PROBLEM TO WORK ON ▸
Take the data that sits below and write it out again exactly.
Top of RECORDS PROVIDED
/-- QUEUE_DISABLE (R82), an event. -/
def execQueueDisable (s : State) : Res :=
  let x := s.arg
  if !s.queueBlock x.a x.b then .next s
  else .next (s.modQueue (qKey x.a x.b) fun q => { q with en := false, lim := none })

/-! ### Entries (R83, R85) -/

/-! ### Placement as arbitration sees it -/

/-- A cell is free for a team of a context (R118): of its stage and allotment. A cell with a change pending takes none. -/
def State.cellFree (s : State) (a : Nat) (stage : Bool) (vallot c : Nat) : Bool :=
  let x := s.cell c
  let al := s.allotOf c
  al.1 == 1 && al.2.toNat == a && !x.lost && (Tab.find s.hub.allotPend c).isNone && (x.team stage).isNone
    && (match x.team !stage with
        | some t => t.asid == a && decide (t.valloc + vallot ≤ 128)
        | none => true)

/-- The record of a launch that can be read and that passes R19; `none` for another, and while its read must wait. -/
def State.readGrid (s : State) (a h off : Nat) : Option (List Word) :=
  match (s.hubTry (hubKey a) (hubRead a h off 128 128)).2 with
  | .done (bs, al) =>
    let r := bytesWords 16 bs
    if (s.checkLaunch a (s.ctx a).fn r al false).isNone then some r else none
  | _ => none

/-- Placement accepts a grid: a cell is free for its first team. -/
def State.acceptsGrid (s : State) (a : Nat) (r : List Word) : Bool :=
  (s.cellsHeld a).any fun c => s.cellFree a (lrStage r) (lrVallot r) c

/-- Room in a tile queue (R124): a task holds its place until it leaves the queue. -/
def State.tileRoom (s : State) (die : Nat) (bulk : Bool) : Bool :=
  decide ((s.rm.tasks.filter fun t => t.die == die && t.st == .queued && tkBulk t.desc == bulk).length < 1024)

/-! ### What is ready (R88, R95, R103) -/

/-- The oldest pending child of a class, unless an older one of the class is still spilled (R103, R104). -/
def State.childFront (s : State) (a cls : Nat) : Option Child :=
  match s.hub.pool.find? fun c => c.asid == a && c.cls == cls && !c.started with
  | some c => if c.spilled then none else some c
  | none => none

/-- The children's items of a context, highest class first. -/
def State.childItems (s : State) (a : Nat) : List (Nat × Item) :=
  ((List.range 8).reverse.filterMap fun k => (s.childFront a k).map fun c => (k, .child c.order))

/-- Queues that can hold work of a context, ascending. -/
def State.queuesOf (s : State) (a : Nat) : List Nat :=
  (span 0 2080).filter fun k => (s.hub.queues.any fun p => p.1 == k && p.2.asid == a)
    || s.hub.graphs.any fun p => p.2.asid == a && p.2.queue == k

/-- All ready items of a context: place among its queues (32 for the children), class, item. -/
def State.readyItems (s : State) (a : Nat) : List (Nat × Nat × Item) :=
  ((s.queuesOf a).filterMap fun k => (s.queueItem a k).map fun i => (k % 32, (s.queue k).level, i))
    ++ (s.childItems a).map fun p => (32, p.1, p.2)

/-- Room for one task more, those counted that were taken and wait to be accepted (R124). -/
def State.takeRoom (s : State) (die : Nat) (bulk : Bool) : Bool :=
  decide ((s.rm.tasks.filter fun t => t.die == die && tkBulk t.desc == bulk && (t.st == .queued || (t.st == .pending
    && t.target.isNone && !(s.hub.pool.any fun c => c.task == some t.uid && !c.started)))).length < 1024)

/-- A task for a die's queue. -/
def mkTask (asid fn : Nat) (d : List Word) : Task := { asid := asid, fn := fn, desc := ownTask d asid }

/-- Placement accepts a tile task from a host queue or a node. -/
def State.acceptsTask (s : State) (a fn : Nat) (d : List Word) : Bool :=
  let t := mkTask a fn d
  s.takeRoom (s.dieFor t) (tkBulk d)

/-- The launch record of a ready item that is a grid (R93). -/
def State.itemGrid (s : State) (a : Nat) (i : Item) : Option (List Word) :=
  match i with
  | .node p j => (((s.graph p).bind fun g => g.nodes[j]?).filter fun n => ndKind n == 0).bind fun n =>
      s.readGrid a (ndH (nth n 1)) (ndOff (nth n 1))
  | .entry k =>
    let w := s.headEntry k
    if s.entryBad a w || qeKind w != 0 then none else s.readGrid a (qeH w) (qeOff w)
  | .child o => ((s.hub.pool.find? fun c => c.order == o).bind fun c => c.grid.bind s.grid).map fun g => g.lrec

/-- Descriptors of a task-batch node that have been taken. -/
def State.nodeTaken (s : State) (p j : Nat) : Nat := ((s.graph p).bind fun g => Tab.find g.taken j).getD 0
Bottom of RECORDS PROVIDED
ANSWER FOR THIS EXERCISE ▸
/-- QUEUE_DISABLE (R82), an event. -/
def execQueueDisable (s : State) : Res :=
  let x := s.arg
  if !s.queueBlock x.a x.b then .next s
  else .next (s.modQueue (qKey x.a x.b) fun q => { q with en := false, lim := none })

/-! ### Entries (R83, R85) -/

/-! ### Placement as arbitration sees it -/

/-- A cell is free for a team of a context (R118): of its stage and allotment. A cell with a change pending takes none. -/
def State.cellFree (s : State) (a : Nat) (stage : Bool) (vallot c : Nat) : Bool :=
  let x := s.cell c
  let al := s.allotOf c
  al.1 == 1 && al.2.toNat == a && !x.lost && (Tab.find s.hub.allotPend c).isNone && (x.team stage).isNone
    && (match x.team !stage with
        | some t => t.asid == a && decide (t.valloc + vallot ≤ 128)
        | none => true)

/-- The record of a launch that can be read and that passes R19; `none` for another, and while its read must wait. -/
def State.readGrid (s : State) (a h off : Nat) : Option (List Word) :=
  match (s.hubTry (hubKey a) (hubRead a h off 128 128)).2 with
  | .done (bs, al) =>
    let r := bytesWords 16 bs
    if (s.checkLaunch a (s.ctx a).fn r al false).isNone then some r else none
  | _ => none

/-- Placement accepts a grid: a cell is free for its first team. -/
def State.acceptsGrid (s : State) (a : Nat) (r : List Word) : Bool :=
  (s.cellsHeld a).any fun c => s.cellFree a (lrStage r) (lrVallot r) c

/-- Room in a tile queue (R124): a task holds its place until it leaves the queue. -/
def State.tileRoom (s : State) (die : Nat) (bulk : Bool) : Bool :=
  decide ((s.rm.tasks.filter fun t => t.die == die && t.st == .queued && tkBulk t.desc == bulk).length < 1024)

/-! ### What is ready (R88, R95, R103) -/

/-- The oldest pending child of a class, unless an older one of the class is still spilled (R103, R104). -/
def State.childFront (s : State) (a cls : Nat) : Option Child :=
  match s.hub.pool.find? fun c => c.asid == a && c.cls == cls && !c.started with
  | some c => if c.spilled then none else some c
  | none => none

/-- The children's items of a context, highest class first. -/
def State.childItems (s : State) (a : Nat) : List (Nat × Item) :=
  ((List.range 8).reverse.filterMap fun k => (s.childFront a k).map fun c => (k, .child c.order))

/-- Queues that can hold work of a context, ascending. -/
def State.queuesOf (s : State) (a : Nat) : List Nat :=
  (span 0 2080).filter fun k => (s.hub.queues.any fun p => p.1 == k && p.2.asid == a)
    || s.hub.graphs.any fun p => p.2.asid == a && p.2.queue == k

/-- All ready items of a context: place among its queues (32 for the children), class, item. -/
def State.readyItems (s : State) (a : Nat) : List (Nat × Nat × Item) :=
  ((s.queuesOf a).filterMap fun k => (s.queueItem a k).map fun i => (k % 32, (s.queue k).level, i))
    ++ (s.childItems a).map fun p => (32, p.1, p.2)

/-- Room for one task more, those counted that were taken and wait to be accepted (R124). -/
def State.takeRoom (s : State) (die : Nat) (bulk : Bool) : Bool :=
  decide ((s.rm.tasks.filter fun t => t.die == die && tkBulk t.desc == bulk && (t.st == .queued || (t.st == .pending
    && t.target.isNone && !(s.hub.pool.any fun c => c.task == some t.uid && !c.started)))).length < 1024)

/-- A task for a die's queue. -/
def mkTask (asid fn : Nat) (d : List Word) : Task := { asid := asid, fn := fn, desc := ownTask d asid }

/-- Placement accepts a tile task from a host queue or a node. -/
def State.acceptsTask (s : State) (a fn : Nat) (d : List Word) : Bool :=
  let t := mkTask a fn d
  s.takeRoom (s.dieFor t) (tkBulk d)

/-- The launch record of a ready item that is a grid (R93). -/
def State.itemGrid (s : State) (a : Nat) (i : Item) : Option (List Word) :=
  match i with
  | .node p j => (((s.graph p).bind fun g => g.nodes[j]?).filter fun n => ndKind n == 0).bind fun n =>
      s.readGrid a (ndH (nth n 1)) (ndOff (nth n 1))
  | .entry k =>
    let w := s.headEntry k
    if s.entryBad a w || qeKind w != 0 then none else s.readGrid a (qeH w) (qeOff w)
  | .child o => ((s.hub.pool.find? fun c => c.order == o).bind fun c => c.grid.bind s.grid).map fun g => g.lrec

/-- Descriptors of a task-batch node that have been taken. -/
def State.nodeTaken (s : State) (p j : Nat) : Nat := ((s.graph p).bind fun g => Tab.find g.taken j).getD 0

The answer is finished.